-------- Supplied material
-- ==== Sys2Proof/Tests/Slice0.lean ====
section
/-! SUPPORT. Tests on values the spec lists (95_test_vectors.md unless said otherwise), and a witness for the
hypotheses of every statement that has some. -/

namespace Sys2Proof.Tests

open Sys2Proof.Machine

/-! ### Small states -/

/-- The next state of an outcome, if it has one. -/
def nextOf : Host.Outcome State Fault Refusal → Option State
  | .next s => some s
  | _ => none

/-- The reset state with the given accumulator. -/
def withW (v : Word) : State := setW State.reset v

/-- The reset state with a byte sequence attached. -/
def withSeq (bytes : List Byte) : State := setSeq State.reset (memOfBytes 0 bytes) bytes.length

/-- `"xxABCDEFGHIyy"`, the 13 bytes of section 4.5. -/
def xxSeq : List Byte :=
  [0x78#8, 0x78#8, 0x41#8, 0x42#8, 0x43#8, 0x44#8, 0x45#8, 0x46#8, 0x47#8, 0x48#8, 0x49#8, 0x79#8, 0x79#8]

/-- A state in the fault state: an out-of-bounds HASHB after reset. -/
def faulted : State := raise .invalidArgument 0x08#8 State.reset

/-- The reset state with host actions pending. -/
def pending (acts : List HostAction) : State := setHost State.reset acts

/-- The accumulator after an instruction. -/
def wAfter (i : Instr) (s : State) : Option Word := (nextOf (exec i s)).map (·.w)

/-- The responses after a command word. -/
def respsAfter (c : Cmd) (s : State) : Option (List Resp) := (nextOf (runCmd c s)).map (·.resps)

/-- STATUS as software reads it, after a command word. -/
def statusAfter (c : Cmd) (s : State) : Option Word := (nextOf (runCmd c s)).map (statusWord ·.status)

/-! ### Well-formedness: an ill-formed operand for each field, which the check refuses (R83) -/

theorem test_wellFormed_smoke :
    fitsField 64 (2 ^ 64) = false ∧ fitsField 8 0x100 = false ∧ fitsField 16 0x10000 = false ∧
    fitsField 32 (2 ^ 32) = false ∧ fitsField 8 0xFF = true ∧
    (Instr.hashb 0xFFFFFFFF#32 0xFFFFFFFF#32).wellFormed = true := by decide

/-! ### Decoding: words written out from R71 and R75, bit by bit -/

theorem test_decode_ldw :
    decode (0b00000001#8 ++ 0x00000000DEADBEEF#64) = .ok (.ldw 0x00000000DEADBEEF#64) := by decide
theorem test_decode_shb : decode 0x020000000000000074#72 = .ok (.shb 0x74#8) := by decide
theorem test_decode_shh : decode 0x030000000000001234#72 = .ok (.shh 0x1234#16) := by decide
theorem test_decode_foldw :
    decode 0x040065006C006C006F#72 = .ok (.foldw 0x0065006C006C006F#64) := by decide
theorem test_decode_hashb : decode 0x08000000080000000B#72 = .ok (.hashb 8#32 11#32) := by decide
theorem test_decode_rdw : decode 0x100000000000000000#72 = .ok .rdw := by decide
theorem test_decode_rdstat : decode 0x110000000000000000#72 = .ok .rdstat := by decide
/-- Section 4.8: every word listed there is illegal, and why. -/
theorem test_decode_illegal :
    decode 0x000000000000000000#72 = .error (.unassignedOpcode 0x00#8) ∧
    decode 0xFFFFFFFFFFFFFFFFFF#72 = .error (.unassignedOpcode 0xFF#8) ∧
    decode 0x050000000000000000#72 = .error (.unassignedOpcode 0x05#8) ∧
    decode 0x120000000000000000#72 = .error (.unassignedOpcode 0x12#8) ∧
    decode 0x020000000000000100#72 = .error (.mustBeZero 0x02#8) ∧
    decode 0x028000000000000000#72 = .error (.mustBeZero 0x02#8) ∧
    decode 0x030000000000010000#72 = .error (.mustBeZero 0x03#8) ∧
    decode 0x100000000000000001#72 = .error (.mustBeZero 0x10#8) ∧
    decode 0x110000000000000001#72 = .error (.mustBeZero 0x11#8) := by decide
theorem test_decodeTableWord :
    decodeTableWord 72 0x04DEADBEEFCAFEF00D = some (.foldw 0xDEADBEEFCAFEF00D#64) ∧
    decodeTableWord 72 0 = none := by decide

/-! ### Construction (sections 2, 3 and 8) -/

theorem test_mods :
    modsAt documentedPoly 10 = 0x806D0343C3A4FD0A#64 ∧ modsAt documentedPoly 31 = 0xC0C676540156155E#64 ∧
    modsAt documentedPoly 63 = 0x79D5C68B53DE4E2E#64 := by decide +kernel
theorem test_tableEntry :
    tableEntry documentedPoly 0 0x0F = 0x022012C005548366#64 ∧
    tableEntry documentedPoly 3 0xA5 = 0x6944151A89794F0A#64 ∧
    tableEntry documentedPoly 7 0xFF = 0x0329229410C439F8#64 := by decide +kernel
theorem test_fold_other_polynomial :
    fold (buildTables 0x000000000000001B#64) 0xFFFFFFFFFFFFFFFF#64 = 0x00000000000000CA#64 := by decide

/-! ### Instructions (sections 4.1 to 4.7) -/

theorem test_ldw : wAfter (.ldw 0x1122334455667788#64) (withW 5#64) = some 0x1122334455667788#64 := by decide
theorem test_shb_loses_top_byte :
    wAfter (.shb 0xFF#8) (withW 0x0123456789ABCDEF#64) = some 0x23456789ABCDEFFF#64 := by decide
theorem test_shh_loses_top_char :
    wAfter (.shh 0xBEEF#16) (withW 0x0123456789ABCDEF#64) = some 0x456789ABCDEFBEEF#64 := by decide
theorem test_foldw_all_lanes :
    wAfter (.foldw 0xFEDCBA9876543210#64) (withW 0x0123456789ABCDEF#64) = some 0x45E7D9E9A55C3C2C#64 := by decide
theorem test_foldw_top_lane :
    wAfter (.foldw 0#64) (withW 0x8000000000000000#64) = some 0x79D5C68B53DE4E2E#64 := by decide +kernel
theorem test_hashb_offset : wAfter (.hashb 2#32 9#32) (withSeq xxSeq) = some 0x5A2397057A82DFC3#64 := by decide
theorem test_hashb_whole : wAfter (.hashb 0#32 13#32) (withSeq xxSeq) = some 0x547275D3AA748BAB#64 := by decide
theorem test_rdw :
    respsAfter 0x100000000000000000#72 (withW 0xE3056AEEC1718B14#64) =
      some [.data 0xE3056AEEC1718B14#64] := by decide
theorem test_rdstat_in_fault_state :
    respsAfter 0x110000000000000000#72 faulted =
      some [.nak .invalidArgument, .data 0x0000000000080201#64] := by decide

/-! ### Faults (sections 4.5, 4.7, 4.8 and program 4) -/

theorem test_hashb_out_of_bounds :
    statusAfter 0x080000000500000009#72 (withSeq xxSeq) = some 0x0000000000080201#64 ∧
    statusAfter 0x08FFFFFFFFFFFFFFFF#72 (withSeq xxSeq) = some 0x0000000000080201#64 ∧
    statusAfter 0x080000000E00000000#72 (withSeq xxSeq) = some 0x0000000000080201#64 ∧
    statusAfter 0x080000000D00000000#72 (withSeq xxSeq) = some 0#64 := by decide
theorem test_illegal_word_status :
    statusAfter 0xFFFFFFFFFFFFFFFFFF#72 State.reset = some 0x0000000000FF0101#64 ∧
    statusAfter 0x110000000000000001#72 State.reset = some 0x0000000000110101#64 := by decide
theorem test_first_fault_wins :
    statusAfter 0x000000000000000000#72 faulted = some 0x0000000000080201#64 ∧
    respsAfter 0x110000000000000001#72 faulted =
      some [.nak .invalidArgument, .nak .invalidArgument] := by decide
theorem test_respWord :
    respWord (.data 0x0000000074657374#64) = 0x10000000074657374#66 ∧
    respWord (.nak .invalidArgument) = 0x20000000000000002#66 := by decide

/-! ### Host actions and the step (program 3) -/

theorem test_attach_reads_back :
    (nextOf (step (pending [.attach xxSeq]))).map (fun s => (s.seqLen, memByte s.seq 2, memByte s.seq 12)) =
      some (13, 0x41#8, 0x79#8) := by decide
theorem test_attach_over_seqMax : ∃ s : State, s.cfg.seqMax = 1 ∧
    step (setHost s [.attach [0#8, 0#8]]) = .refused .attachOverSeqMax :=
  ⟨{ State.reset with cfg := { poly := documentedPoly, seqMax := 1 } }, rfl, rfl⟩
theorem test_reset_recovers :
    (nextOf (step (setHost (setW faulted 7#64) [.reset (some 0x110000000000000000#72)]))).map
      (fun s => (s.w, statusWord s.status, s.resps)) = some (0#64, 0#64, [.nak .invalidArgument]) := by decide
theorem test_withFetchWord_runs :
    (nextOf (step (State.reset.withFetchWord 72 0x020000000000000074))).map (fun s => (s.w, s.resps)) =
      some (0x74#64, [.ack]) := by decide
----------------
> Task item
From the line containing "respsAfter 0x110000000000000001#72 faulted" down to the last line of the records, transcribe every line exactly and add nothing else.

> Result of the exercise
    respsAfter 0x110000000000000001#72 faulted =
      some [.nak .invalidArgument, .nak .invalidArgument] := by decide
theorem test_respWord :
    respWord (.data 0x0000000074657374#64) = 0x10000000074657374#66 ∧
    respWord (.nak .invalidArgument) = 0x20000000000000002#66 := by decide

/-! ### Host actions and the step (program 3) -/

theorem test_attach_reads_back :
    (nextOf (step (pending [.attach xxSeq]))).map (fun s => (s.seqLen, memByte s.seq 2, memByte s.seq 12)) =
      some (13, 0x41#8, 0x79#8) := by decide
theorem test_attach_over_seqMax : ∃ s : State, s.cfg.seqMax = 1 ∧
    step (setHost s [.attach [0#8, 0#8]]) = .refused .attachOverSeqMax :=
  ⟨{ State.reset with cfg := { poly := documentedPoly, seqMax := 1 } }, rfl, rfl⟩
theorem test_reset_recovers :
    (nextOf (step (setHost (setW faulted 7#64) [.reset (some 0x110000000000000000#72)]))).map
      (fun s => (s.w, statusWord s.status, s.resps)) = some (0#64, 0#64, [.nak .invalidArgument]) := by decide
theorem test_withFetchWord_runs :
    (nextOf (step (State.reset.withFetchWord 72 0x020000000000000074))).map (fun s => (s.w, s.resps)) =
      some (0x74#64, [.ack]) := by decide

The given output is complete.